Exercise goal
In the records, find each line where "params" occurs, and copy it.

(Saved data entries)

# # # # # # #

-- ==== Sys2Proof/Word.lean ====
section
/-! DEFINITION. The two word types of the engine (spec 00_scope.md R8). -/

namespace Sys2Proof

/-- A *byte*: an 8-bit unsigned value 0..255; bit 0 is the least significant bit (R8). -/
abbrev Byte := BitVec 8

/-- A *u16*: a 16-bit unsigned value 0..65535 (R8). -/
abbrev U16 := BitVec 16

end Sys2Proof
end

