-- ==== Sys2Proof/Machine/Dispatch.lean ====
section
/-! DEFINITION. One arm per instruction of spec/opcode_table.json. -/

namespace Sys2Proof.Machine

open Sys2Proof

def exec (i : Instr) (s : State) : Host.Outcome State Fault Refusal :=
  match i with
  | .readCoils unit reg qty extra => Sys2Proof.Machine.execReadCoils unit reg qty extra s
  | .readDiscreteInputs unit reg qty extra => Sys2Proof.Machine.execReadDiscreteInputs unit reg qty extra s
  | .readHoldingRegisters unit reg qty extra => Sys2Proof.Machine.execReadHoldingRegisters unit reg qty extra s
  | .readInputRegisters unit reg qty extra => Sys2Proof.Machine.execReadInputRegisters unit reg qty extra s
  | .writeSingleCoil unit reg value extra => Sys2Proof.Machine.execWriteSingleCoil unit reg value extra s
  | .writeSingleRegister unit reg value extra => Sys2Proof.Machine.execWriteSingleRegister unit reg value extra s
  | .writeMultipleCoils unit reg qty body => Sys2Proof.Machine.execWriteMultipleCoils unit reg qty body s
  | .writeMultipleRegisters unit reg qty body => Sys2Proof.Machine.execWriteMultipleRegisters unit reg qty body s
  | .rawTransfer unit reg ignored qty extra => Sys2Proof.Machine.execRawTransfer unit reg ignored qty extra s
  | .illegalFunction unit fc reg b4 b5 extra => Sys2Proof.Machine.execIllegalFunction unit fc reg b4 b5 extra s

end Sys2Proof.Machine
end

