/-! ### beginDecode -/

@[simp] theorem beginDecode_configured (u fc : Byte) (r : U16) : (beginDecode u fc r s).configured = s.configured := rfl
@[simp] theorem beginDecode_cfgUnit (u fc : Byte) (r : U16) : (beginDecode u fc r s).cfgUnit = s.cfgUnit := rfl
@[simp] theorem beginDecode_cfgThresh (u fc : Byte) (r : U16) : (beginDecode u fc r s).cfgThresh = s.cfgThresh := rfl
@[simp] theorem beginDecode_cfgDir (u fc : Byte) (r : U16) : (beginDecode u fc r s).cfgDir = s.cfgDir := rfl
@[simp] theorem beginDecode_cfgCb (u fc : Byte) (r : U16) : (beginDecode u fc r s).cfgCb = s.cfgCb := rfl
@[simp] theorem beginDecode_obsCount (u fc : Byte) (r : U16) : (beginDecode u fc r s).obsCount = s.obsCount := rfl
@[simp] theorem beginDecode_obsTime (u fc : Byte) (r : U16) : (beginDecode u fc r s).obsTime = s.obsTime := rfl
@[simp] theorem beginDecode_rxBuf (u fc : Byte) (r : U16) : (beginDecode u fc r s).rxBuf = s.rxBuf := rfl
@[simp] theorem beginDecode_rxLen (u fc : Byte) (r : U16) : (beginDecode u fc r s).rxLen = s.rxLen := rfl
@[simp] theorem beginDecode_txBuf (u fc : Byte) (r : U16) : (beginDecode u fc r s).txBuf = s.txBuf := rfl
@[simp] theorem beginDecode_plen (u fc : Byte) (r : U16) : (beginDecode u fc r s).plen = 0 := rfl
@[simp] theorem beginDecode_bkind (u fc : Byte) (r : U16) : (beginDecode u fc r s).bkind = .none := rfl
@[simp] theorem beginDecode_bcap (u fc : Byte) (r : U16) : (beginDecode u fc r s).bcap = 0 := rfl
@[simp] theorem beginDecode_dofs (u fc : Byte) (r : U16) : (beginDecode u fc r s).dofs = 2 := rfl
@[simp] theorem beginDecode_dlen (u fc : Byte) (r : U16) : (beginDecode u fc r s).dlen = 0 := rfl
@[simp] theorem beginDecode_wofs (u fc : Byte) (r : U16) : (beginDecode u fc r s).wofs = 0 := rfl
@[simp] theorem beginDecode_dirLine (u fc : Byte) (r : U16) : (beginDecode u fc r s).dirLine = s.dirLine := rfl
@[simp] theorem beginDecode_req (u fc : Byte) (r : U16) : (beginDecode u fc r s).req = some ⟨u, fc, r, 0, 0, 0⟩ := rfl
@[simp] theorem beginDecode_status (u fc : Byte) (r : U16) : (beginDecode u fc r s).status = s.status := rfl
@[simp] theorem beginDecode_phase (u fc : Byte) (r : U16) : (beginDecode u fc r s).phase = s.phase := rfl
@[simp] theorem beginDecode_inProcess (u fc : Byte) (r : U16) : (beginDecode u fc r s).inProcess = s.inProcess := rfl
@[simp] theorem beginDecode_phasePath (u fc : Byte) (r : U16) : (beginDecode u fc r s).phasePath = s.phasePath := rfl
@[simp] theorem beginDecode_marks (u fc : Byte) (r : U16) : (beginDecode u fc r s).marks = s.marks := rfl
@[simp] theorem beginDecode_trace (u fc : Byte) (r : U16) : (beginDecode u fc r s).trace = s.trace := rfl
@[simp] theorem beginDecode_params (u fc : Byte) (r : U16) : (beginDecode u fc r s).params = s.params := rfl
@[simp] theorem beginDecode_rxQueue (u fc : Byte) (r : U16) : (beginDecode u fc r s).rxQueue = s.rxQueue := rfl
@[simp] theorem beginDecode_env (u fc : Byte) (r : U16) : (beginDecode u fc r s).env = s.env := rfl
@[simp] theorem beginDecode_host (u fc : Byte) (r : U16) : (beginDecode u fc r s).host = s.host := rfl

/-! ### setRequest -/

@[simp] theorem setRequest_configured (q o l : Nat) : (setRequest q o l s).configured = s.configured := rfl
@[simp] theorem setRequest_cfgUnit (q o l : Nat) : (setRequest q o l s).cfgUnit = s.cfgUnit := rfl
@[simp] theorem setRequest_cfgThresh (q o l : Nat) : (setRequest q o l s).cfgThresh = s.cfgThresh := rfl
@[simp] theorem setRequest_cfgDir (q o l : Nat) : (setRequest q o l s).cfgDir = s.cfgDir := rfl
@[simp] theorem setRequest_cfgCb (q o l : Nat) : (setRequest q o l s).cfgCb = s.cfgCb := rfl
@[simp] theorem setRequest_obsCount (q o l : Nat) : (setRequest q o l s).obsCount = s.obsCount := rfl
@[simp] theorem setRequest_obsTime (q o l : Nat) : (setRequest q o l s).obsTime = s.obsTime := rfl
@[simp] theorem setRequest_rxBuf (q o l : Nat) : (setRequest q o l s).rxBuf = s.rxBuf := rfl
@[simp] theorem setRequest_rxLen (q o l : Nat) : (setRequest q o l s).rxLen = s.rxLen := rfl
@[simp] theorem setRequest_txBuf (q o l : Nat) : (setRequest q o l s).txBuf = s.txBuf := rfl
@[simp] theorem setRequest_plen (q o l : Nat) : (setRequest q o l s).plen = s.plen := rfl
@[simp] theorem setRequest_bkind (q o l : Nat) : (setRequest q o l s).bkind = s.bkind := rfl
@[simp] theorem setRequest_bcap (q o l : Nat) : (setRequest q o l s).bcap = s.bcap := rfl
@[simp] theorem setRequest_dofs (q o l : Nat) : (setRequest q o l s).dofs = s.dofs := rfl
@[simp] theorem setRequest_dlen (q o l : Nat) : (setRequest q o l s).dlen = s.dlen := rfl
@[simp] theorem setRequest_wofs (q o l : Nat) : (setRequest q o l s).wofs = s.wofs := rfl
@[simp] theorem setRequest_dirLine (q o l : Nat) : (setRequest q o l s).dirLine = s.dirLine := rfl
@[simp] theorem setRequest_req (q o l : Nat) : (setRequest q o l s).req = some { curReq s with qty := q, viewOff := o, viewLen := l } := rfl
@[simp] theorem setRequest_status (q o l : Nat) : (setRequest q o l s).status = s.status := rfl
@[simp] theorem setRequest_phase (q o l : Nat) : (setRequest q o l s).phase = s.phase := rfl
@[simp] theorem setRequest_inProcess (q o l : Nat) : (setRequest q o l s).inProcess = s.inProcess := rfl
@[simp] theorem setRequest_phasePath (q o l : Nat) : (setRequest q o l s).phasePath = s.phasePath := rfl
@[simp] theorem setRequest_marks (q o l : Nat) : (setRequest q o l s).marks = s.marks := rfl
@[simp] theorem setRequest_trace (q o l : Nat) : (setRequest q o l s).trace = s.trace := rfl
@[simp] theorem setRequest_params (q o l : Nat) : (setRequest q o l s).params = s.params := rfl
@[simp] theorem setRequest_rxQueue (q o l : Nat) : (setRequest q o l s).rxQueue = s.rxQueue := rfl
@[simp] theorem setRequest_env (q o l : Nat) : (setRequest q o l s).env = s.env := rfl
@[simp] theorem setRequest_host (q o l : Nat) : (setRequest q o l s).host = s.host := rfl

# # # # # # #

Answer to this exercise
@[simp] theorem beginDecode_params (u fc : Byte) (r : U16) : (beginDecode u fc r s).params = s.params := rfl
@[simp] theorem setRequest_params (q o l : Nat) : (setRequest q o l s).params = s.params := rfl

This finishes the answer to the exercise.